- Kayla Location of Kayla in Haryana, India Kayla Kayla (India)
- Coordinates: 28°45′18″N 76°15′40″E﻿ / ﻿28.75500°N 76.26111°E
- Country: India
- State: Haryana
- District: Bhiwani
- Tehsil: Bhiwani

Government
- • Type: Gram panchayat
- • Sarpanch: Sharda Devi w/o Madan Pal Singh

Area
- • Total: 10.61 km^{2} (4.10 sq mi)

Population (2011)
- • Total: 4,052
- Time zone: UTC+05:30 (IST)
- PIN: 127309

= Kayla, Bhiwani =

Village in Haryana, India

Kayla is a village in Bhiwani tehsil, Bhiwani district, of the Indian state of Haryana. It is a gram panchayat and lies about 13 km from the district headquarters at Bhiwani. As of the 2011 Census of India, it had a population of 4,052 across 738 households.

== Geography ==
Kayla lies in the Bhiwani tehsil of the Rohtak division of Haryana. The village has a geographical area of 1,061 hectares (10.61 km²). Nearby villages include Badala, Sankrod, Sanga, Manheru and Dhareru.

== Demographics ==
As of the 2011 Census, Kayla had 738 households and a population of 4,052, of whom 2,212 were male and 1,840 female. The sex ratio was 832 females per 1,000 males, below the Haryana average of 879. There were 506 children aged 0–6 (12.49% of the population).

The average literacy rate was 76.00% (male 84.72%, female 65.72%), compared with 75.55% for Haryana. Scheduled Castes numbered 838 (20.68%); there was no Scheduled Tribes population.

Of the 1,453 people classed as workers, 1,329 were main workers and 124 marginal workers. Among main workers, 571 were cultivators (owners or co-owners) and 188 were agricultural labourers.

== Education ==
Kayla has a government senior secondary school. In March 2023 it served as an examination centre for the Haryana Board of School Education Class X and XII examinations, with students from six nearby villages appearing there. The village gram panchayat organised volunteers to guard the school during the examinations to prevent unfair means.

== Administration ==
Kayla is governed by an elected gram panchayat headed by a sarpanch under the Panchayati Raj system. The gram panchayat covers Kayla village alone and is divided into 13 wards.

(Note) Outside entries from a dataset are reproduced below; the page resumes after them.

theorem State.retimeLanes_same {k : Part} {a s : State} {x1 x2}
    (hk : k ∉ [.adcs])
    (h : State.Same k a s) :
    State.Same k a (State.retimeLanes s x1 x2) := by
  unfold State.retimeLanes
  try lift_lets -underBinder
  repeat' first
    | with_reducible assumption | exact notMem_of hk (by decide +kernel)
    | (intro x
       first
         | (refine same_of (a := a) (k := k) x ?_ fun _ => ?_
            unfold x
            try lift_lets -underBinder
            rotate_left
            clear_value x)
         | clear_value x
         | skip)
    | lift_lets -underBinder | with_reducible apply each_same | with_reducible apply State.setAdc_same
    | (split <;> try lift_lets -underBinder)

theorem State.lowAtResume_same {k : Part} {a s : State}
    (hk : k ∉ [.units])
    (h : State.Same k a s) :
    State.Same k a (State.lowAtResume s) := by
  unfold State.lowAtResume
  try lift_lets -underBinder
  repeat' first
    | with_reducible assumption | exact notMem_of hk (by decide +kernel)
    | (intro x
       first
         | (refine same_of (a := a) (k := k) x ?_ fun _ => ?_
            unfold x
            try lift_lets -underBinder
            rotate_left
            clear_value x)
         | clear_value x
         | skip)
    | lift_lets -underBinder | with_reducible apply each_same | with_reducible apply State.setUnit_same
    | (split <;> try lift_lets -underBinder)

theorem State.placeSlots_same {k : Part} {a s : State} {x1 x2}
    (hk : k ∉ [.slots])
    (h : State.Same k a s) :
    State.Same k a (State.placeSlots s x1 x2) := by
  unfold State.placeSlots
  try lift_lets -underBinder
  repeat' first
    | with_reducible assumption | exact notMem_of hk (by decide +kernel)
    | (intro x
       first
         | (refine same_of (a := a) (k := k) x ?_ fun _ => ?_
            unfold x
            try lift_lets -underBinder
            rotate_left
            clear_value x)
         | clear_value x
         | skip)
    | lift_lets -underBinder | with_reducible apply each_same | with_reducible apply State.setSlot_same
    | (split <;> try lift_lets -underBinder)

theorem State.admitDie_same {k : Part} {a s : State} {x1 x2}
    (hk : k ∉ [.reg 0x2500, .slots, .dies])
    (h : State.Same k a s) :
    State.Same k a (State.admitDie s x1 x2) := by
  unfold State.admitDie
  repeat' first
    | with_reducible assumption | exact notMem_of hk (by decide +kernel) | with_reducible apply State.placeSlots_same
    | with_reducible apply State.wr_same | with_reducible apply State.setDie_same | split

theorem State.admitRestored_same {k : Part} {a s : State} {x1}
    (hk : k ∉ [.reg 0x2500, .reg 0x6000, .slots, .dies, .trail])
    (h : State.Same k a s) :
    State.Same k a (State.admitRestored s x1) := by
  unfold State.admitRestored
  try lift_lets -underBinder
  repeat' first
    | with_reducible assumption | exact notMem_of hk (by decide +kernel)
    | (intro x
       first
         | (refine same_of (a := a) (k := k) x ?_ fun _ => ?_
            unfold x
            try lift_lets -underBinder
            rotate_left
            clear_value x)
         | clear_value x
         | skip)
    | lift_lets -underBinder | with_reducible apply each_same | with_reducible apply State.setSlot_same
    | with_reducible apply State.admitDie_same | with_reducible apply State.wr_same
    | with_reducible apply State.setDie_same | with_reducible apply State.noteAt_same
    | (split <;> try lift_lets -underBinder)

theorem State.admitted_same {k : Part} {a s : State} {x1} {f : State → Ans}
    (hk : k ∉ [.reg 0x2500, .slots, .dies])
    (h : State.Same k a s) (hf : ∀ y, State.Same k a y → SameAns k a (f y)) : SameAns k a (s.admitted x1 f) := by
  unfold State.admitted
  split
  · exact sameAns_error
  · exact hf _ (each_same h fun y d hy => State.admitDie_same (notMem_of hk (by decide +kernel)) hy)

theorem State.replaceId_same {k : Part} {a s : State} {x1 x2 x3 x4 x5 x6 x7}
    (hr : k.isObj = false)
    (hk : k ∉ [.dies, .trail])
    (h : State.Same k a s) :
    State.Same k a (State.replaceId s x1 x2 x3 x4 x5 x6 x7) := by
  unfold State.replaceId
  try lift_lets -underBinder
  repeat' first
    | with_reducible assumption | with_reducible exact hr | exact notMem_any hr hk (by decide +kernel)
    | (intro x
       first
         | (refine same_of (a := a) (k := k) x ?_ fun _ => ?_
            unfold x
            try lift_lets -underBinder
            rotate_left
            clear_value x)
         | clear_value x
         | skip)
    | lift_lets -underBinder | with_reducible apply State.noteAt_same | with_reducible apply State.wr_field
    | with_reducible apply State.wr_same | (split <;> try lift_lets -underBinder)

theorem State.replaceIds_same {k : Part} {a s : State} {x1}
    (hr : k.isObj = false)
    (hk : k ∉ [.dies, .trail])
    (h : State.Same k a s) :
    State.Same k a (State.replaceIds s x1) := by
  unfold State.replaceIds
  try lift_lets -underBinder
  repeat' first
    | with_reducible assumption | with_reducible exact hr | exact notMem_any hr hk (by decide +kernel)
    | (intro x
       first
         | (refine same_of (a := a) (k := k) x ?_ fun _ => ?_
            unfold x
            try lift_lets -underBinder
            rotate_left
            clear_value x)
         | clear_value x
         | skip)
    | lift_lets -underBinder | with_reducible apply each_same | with_reducible apply State.replaceId_same
    | (split <;> try lift_lets -underBinder)

theorem State.loadTimeBases_same {k : Part} {a s : State}
    (hk : k ∉ [.clock, .dies])
    (h : State.Same k a s) :
    State.Same k a (State.loadTimeBases s) := by
  unfold State.loadTimeBases
  try lift_lets -underBinder
  repeat' first
    | with_reducible assumption | exact notMem_of hk (by decide +kernel)
    | (intro x
       first
         | (refine same_of (a := a) (k := k) x ?_ fun _ => ?_
            unfold x
            try lift_lets -underBinder
            rotate_left
            clear_value x)
         | clear_value x
         | skip)
    | lift_lets -underBinder | with_reducible apply each_same | with_reducible apply State.setDie_same
    | (split <;> try lift_lets -underBinder) | with_reducible apply same_clock

theorem State.leaveStandby_same {k : Part} {a s : State}
    (hk : k ∉ [.reg 0x1200, .reg 0x2500, .reg 0x6000, .clock, .slots, .dies, .trail, .standbyDue])
    (h : State.Same k a s) :
    State.Same k a (State.leaveStandby s) := by
  unfold State.leaveStandby
  try lift_lets -underBinder
  repeat' first
    | with_reducible assumption | exact notMem_of hk (by decide +kernel)
    | (intro x
       first
         | (refine same_of (a := a) (k := k) x ?_ fun _ => ?_
            unfold x
            try lift_lets -underBinder
            rotate_left
            clear_value x)
         | clear_value x
         | skip)
    | lift_lets -underBinder | with_reducible apply each_same | with_reducible apply State.setDie_same
    | with_reducible apply State.wr_same | with_reducible apply State.loadTimeBases_same
    | with_reducible apply State.admitRestored_same | (split <;> try lift_lets -underBinder)
    | with_reducible apply same_clock | with_reducible apply same_standbyDue

end Sys2Proof.Machine
end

Following the 2022 local elections, Aarti Devi is the current Sarpanch of Kayla. The 13 wards are represented by elected Panches (ward members) to ensure diverse representation across Unreserved, Scheduled Caste, and Backward Class categories, with specific seats reserved for women.

Previously, Sharda Devi served as the Sarpanch after being elected in the January 2016 local elections. The village falls under the Bhiwani Assembly constituency and the Bhiwani–Mahendragarh Lok Sabha constituency.